* **WORK TASK**:
Tally the lines of the data below that contain the string "discarded". Give the tally and nothing else.

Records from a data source
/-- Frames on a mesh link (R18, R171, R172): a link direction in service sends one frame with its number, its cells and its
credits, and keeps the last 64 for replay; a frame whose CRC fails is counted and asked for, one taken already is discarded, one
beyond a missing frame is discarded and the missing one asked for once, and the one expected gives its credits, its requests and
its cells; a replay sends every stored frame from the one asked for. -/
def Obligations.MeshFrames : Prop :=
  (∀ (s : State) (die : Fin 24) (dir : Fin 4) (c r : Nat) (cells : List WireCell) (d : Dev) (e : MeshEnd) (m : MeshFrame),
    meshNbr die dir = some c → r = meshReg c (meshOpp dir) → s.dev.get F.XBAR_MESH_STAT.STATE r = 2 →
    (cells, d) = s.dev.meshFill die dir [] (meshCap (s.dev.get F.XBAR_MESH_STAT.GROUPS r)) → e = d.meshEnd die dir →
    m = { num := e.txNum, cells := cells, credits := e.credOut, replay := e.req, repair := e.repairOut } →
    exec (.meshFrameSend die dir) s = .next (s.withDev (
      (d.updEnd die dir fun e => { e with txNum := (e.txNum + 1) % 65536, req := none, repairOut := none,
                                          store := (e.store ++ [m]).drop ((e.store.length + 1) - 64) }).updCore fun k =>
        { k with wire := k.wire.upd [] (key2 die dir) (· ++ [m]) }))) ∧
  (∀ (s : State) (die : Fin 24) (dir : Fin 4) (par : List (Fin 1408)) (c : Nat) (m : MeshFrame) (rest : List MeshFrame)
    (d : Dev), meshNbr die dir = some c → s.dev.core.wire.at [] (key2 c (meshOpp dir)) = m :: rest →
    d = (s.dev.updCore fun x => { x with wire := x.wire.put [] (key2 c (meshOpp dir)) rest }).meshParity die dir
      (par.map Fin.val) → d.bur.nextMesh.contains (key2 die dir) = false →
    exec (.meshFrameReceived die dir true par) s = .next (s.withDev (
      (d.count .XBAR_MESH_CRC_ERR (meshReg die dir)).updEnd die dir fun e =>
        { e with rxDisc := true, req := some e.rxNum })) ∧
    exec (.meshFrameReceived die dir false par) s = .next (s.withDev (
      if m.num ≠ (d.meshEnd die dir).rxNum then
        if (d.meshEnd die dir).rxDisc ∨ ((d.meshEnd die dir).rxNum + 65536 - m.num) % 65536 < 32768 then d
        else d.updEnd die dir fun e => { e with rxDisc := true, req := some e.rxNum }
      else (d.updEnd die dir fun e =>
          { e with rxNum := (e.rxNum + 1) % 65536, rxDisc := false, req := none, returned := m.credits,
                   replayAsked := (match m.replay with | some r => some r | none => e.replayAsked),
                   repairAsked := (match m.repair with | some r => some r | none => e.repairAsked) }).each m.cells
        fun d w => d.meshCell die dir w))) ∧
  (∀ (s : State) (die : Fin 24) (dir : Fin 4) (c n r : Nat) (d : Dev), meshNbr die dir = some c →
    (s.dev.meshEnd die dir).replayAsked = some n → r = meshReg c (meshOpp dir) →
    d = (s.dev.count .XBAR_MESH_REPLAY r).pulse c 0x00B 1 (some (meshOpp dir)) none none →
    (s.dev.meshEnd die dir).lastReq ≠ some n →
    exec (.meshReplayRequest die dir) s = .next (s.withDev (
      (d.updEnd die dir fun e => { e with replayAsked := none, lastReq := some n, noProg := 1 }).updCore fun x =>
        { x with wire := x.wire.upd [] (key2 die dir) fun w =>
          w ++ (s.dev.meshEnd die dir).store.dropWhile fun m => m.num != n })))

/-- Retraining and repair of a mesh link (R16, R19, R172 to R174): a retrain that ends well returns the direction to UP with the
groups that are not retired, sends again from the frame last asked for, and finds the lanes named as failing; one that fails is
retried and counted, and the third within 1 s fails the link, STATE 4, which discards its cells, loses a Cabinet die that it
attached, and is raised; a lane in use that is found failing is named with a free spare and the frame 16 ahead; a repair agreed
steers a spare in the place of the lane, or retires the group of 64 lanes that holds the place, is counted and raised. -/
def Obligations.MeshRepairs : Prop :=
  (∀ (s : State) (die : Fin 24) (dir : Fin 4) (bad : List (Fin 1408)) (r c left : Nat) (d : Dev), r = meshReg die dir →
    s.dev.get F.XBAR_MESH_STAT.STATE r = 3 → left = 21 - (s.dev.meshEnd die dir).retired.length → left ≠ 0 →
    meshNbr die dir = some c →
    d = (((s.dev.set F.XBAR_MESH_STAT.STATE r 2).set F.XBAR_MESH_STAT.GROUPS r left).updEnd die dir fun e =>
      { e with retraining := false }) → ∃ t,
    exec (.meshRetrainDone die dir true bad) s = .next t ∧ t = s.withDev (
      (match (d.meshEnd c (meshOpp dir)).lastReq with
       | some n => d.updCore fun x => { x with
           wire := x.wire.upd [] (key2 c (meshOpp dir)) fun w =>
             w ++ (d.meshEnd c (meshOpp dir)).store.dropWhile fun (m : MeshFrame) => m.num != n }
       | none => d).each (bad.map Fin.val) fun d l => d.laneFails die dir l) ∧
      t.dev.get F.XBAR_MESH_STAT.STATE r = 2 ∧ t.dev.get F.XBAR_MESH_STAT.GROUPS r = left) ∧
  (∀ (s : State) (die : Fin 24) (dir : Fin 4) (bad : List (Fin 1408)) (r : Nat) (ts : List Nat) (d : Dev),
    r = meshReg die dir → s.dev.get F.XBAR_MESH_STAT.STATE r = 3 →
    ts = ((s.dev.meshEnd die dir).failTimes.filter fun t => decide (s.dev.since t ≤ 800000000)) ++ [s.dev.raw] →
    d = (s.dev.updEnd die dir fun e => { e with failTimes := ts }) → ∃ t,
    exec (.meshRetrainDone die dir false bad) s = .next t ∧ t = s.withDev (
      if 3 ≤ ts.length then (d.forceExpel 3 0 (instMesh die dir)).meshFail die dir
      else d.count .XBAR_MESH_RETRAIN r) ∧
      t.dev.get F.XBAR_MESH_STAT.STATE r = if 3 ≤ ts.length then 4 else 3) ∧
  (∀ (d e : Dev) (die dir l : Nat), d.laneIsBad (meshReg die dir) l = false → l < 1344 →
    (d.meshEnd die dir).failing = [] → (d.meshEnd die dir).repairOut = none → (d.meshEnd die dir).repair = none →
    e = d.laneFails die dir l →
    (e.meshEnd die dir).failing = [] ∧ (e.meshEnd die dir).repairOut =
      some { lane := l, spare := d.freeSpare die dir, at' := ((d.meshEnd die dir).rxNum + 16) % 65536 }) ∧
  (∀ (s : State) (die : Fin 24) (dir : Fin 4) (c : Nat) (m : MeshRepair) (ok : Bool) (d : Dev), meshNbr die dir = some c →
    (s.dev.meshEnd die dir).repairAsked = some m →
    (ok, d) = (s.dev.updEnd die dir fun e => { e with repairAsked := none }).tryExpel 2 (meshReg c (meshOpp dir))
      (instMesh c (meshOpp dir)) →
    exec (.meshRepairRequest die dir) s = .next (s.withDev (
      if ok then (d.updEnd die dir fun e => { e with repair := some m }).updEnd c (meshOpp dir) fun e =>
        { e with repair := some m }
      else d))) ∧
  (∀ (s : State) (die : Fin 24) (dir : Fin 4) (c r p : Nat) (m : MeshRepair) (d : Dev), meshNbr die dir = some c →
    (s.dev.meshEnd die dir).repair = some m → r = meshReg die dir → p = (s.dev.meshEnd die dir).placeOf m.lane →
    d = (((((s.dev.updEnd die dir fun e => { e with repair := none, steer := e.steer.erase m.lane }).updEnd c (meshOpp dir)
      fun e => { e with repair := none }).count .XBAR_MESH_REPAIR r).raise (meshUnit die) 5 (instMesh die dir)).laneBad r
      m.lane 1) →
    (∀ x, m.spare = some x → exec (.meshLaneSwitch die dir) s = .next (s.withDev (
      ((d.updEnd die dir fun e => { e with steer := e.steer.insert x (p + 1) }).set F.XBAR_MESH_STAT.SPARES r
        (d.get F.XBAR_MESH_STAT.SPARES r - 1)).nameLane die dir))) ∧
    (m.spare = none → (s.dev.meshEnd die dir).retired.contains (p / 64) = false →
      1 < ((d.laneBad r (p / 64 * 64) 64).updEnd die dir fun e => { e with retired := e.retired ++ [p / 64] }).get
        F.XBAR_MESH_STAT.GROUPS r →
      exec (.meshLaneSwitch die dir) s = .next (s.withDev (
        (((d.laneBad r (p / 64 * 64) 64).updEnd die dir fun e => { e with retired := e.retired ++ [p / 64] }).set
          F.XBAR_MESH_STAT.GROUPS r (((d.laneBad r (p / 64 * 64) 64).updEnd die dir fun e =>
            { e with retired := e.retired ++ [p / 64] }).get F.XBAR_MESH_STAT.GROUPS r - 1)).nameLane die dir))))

* **PROBLEM SOLUTION**:
2